Goal of the exercise:
In the records below, the line with "from there. -/" opens the range and the line with "rcases this with" closes it; print that range exactly and nothing else.

Saved data entries:
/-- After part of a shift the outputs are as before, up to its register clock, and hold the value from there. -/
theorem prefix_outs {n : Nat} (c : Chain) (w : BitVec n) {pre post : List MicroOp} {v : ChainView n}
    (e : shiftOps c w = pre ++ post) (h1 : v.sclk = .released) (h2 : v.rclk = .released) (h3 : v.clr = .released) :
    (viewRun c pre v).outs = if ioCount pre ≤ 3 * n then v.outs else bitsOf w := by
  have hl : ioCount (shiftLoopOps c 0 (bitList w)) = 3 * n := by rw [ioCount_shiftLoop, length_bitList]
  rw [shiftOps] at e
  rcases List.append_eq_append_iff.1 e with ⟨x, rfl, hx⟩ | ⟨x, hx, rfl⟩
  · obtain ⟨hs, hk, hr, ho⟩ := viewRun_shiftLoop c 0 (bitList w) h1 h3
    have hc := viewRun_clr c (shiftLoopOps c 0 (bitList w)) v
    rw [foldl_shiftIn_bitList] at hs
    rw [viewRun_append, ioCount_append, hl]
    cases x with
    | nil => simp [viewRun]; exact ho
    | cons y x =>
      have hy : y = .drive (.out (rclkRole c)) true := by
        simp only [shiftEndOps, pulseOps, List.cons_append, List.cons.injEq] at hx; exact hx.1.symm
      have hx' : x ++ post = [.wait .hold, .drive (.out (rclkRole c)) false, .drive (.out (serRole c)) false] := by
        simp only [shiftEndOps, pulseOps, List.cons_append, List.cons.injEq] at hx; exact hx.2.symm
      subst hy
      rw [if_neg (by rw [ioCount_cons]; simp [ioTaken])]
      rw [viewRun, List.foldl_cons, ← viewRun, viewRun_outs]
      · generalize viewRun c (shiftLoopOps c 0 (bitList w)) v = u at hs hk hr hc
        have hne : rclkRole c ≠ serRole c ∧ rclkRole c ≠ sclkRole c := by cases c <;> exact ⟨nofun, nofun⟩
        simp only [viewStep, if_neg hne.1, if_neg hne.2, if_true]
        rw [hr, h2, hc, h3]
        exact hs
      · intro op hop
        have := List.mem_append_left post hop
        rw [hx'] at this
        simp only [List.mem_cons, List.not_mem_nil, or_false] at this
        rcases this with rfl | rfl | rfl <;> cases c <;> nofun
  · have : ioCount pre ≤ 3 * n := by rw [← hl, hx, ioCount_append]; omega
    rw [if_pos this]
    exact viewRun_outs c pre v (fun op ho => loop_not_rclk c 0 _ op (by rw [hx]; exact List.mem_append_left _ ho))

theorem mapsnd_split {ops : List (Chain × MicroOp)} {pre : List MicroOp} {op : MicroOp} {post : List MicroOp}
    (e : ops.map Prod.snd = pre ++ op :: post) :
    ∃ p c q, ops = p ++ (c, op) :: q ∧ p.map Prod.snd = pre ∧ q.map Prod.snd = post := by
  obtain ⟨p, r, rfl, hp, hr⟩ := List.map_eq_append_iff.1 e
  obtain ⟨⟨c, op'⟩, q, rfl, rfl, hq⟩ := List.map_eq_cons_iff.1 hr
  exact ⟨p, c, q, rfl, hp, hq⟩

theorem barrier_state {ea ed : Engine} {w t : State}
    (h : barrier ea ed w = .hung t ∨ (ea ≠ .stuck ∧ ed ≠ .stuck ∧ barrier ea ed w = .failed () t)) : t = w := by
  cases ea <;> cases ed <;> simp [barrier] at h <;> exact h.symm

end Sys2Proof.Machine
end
---
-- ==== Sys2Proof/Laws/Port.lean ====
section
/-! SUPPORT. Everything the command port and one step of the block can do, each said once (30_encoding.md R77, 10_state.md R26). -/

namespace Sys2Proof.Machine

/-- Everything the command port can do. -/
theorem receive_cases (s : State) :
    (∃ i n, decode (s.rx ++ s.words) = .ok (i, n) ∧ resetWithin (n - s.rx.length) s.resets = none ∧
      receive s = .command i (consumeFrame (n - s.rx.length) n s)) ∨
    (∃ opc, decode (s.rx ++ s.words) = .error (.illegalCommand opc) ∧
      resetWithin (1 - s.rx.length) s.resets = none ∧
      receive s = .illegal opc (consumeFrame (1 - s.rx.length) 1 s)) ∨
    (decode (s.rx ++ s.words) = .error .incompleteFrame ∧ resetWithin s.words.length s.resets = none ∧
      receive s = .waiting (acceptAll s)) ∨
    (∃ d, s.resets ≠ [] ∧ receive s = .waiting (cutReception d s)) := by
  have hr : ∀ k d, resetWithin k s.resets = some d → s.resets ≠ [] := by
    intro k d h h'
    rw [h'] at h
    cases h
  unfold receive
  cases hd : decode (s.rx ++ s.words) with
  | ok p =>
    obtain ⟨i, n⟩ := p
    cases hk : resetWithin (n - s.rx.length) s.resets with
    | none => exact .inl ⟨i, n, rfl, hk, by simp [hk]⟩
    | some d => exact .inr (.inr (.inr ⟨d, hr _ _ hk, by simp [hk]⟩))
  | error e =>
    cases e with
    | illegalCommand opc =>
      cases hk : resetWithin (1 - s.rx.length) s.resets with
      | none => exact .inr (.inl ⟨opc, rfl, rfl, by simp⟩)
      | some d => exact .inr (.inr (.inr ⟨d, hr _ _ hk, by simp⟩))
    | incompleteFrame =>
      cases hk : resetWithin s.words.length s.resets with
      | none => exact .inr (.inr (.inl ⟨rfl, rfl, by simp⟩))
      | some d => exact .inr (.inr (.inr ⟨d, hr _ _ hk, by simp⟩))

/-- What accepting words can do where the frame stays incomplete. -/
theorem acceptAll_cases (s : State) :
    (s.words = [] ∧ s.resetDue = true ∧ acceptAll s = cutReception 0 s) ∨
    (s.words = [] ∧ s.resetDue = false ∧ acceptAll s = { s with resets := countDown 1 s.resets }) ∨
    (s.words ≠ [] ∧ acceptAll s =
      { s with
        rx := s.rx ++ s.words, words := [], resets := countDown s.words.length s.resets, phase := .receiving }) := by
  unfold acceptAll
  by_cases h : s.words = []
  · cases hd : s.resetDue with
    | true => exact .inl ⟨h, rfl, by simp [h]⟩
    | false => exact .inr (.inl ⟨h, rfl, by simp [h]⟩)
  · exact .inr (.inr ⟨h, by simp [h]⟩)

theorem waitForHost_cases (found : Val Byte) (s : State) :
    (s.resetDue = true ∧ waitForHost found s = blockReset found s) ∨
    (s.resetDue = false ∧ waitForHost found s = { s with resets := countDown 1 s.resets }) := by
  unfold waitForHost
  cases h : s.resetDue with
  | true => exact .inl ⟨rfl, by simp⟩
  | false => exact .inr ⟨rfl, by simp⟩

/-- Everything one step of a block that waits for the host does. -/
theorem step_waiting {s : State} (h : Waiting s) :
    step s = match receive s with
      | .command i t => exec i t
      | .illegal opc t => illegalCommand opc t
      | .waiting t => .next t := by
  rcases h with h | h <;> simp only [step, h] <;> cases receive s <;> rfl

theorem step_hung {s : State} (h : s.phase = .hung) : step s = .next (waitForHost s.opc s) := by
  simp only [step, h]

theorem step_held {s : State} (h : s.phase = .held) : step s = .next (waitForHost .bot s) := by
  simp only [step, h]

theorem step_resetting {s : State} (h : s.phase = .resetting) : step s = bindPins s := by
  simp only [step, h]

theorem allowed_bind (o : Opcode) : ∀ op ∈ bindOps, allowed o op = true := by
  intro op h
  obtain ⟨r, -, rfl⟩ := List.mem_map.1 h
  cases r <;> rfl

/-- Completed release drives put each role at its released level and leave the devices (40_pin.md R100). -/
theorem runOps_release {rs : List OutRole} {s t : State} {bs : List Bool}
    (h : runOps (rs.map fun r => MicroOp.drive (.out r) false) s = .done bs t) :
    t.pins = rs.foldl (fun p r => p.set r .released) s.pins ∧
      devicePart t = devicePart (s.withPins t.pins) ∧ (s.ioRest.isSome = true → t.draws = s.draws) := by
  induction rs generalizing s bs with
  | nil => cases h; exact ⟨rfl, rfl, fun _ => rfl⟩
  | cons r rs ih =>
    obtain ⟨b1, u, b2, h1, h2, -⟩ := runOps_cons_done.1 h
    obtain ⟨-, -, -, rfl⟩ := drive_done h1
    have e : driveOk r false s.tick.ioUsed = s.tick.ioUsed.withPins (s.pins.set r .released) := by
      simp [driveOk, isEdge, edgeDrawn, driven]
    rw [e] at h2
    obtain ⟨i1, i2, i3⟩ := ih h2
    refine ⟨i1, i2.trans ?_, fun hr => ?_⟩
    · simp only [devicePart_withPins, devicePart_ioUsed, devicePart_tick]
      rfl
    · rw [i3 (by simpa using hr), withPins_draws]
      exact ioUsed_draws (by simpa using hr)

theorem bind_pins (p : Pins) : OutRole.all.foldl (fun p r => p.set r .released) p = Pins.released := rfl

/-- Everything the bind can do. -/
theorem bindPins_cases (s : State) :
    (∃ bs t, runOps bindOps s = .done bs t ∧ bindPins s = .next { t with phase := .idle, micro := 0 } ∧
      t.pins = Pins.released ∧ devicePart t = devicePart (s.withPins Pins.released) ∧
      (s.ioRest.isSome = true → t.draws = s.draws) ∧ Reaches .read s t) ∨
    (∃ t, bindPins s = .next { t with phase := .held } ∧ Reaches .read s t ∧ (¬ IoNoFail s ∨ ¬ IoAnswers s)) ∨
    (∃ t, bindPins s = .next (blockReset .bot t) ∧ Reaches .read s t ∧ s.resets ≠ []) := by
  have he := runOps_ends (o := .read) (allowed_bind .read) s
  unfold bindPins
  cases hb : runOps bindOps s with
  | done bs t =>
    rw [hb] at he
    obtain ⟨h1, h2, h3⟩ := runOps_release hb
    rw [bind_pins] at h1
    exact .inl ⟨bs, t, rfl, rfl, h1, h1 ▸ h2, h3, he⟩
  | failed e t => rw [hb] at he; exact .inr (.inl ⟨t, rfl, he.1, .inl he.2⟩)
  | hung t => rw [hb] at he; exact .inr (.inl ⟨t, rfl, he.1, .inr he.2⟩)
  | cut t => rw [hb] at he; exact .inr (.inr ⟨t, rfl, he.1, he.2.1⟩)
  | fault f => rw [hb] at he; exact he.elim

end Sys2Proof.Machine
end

Response to the exercise:
/-- After part of a shift the outputs are as before, up to its register clock, and hold the value from there. -/
theorem prefix_outs {n : Nat} (c : Chain) (w : BitVec n) {pre post : List MicroOp} {v : ChainView n}
    (e : shiftOps c w = pre ++ post) (h1 : v.sclk = .released) (h2 : v.rclk = .released) (h3 : v.clr = .released) :
    (viewRun c pre v).outs = if ioCount pre ≤ 3 * n then v.outs else bitsOf w := by
  have hl : ioCount (shiftLoopOps c 0 (bitList w)) = 3 * n := by rw [ioCount_shiftLoop, length_bitList]
  rw [shiftOps] at e
  rcases List.append_eq_append_iff.1 e with ⟨x, rfl, hx⟩ | ⟨x, hx, rfl⟩
  · obtain ⟨hs, hk, hr, ho⟩ := viewRun_shiftLoop c 0 (bitList w) h1 h3
    have hc := viewRun_clr c (shiftLoopOps c 0 (bitList w)) v
    rw [foldl_shiftIn_bitList] at hs
    rw [viewRun_append, ioCount_append, hl]
    cases x with
    | nil => simp [viewRun]; exact ho
    | cons y x =>
      have hy : y = .drive (.out (rclkRole c)) true := by
        simp only [shiftEndOps, pulseOps, List.cons_append, List.cons.injEq] at hx; exact hx.1.symm
      have hx' : x ++ post = [.wait .hold, .drive (.out (rclkRole c)) false, .drive (.out (serRole c)) false] := by
        simp only [shiftEndOps, pulseOps, List.cons_append, List.cons.injEq] at hx; exact hx.2.symm
      subst hy
      rw [if_neg (by rw [ioCount_cons]; simp [ioTaken])]
      rw [viewRun, List.foldl_cons, ← viewRun, viewRun_outs]
      · generalize viewRun c (shiftLoopOps c 0 (bitList w)) v = u at hs hk hr hc
        have hne : rclkRole c ≠ serRole c ∧ rclkRole c ≠ sclkRole c := by cases c <;> exact ⟨nofun, nofun⟩
        simp only [viewStep, if_neg hne.1, if_neg hne.2, if_true]
        rw [hr, h2, hc, h3]
        exact hs
      · intro op hop
        have := List.mem_append_left post hop
        rw [hx'] at this
        simp only [List.mem_cons, List.not_mem_nil, or_false] at this
        rcases this with rfl | rfl | rfl <;> cases c <;> nofun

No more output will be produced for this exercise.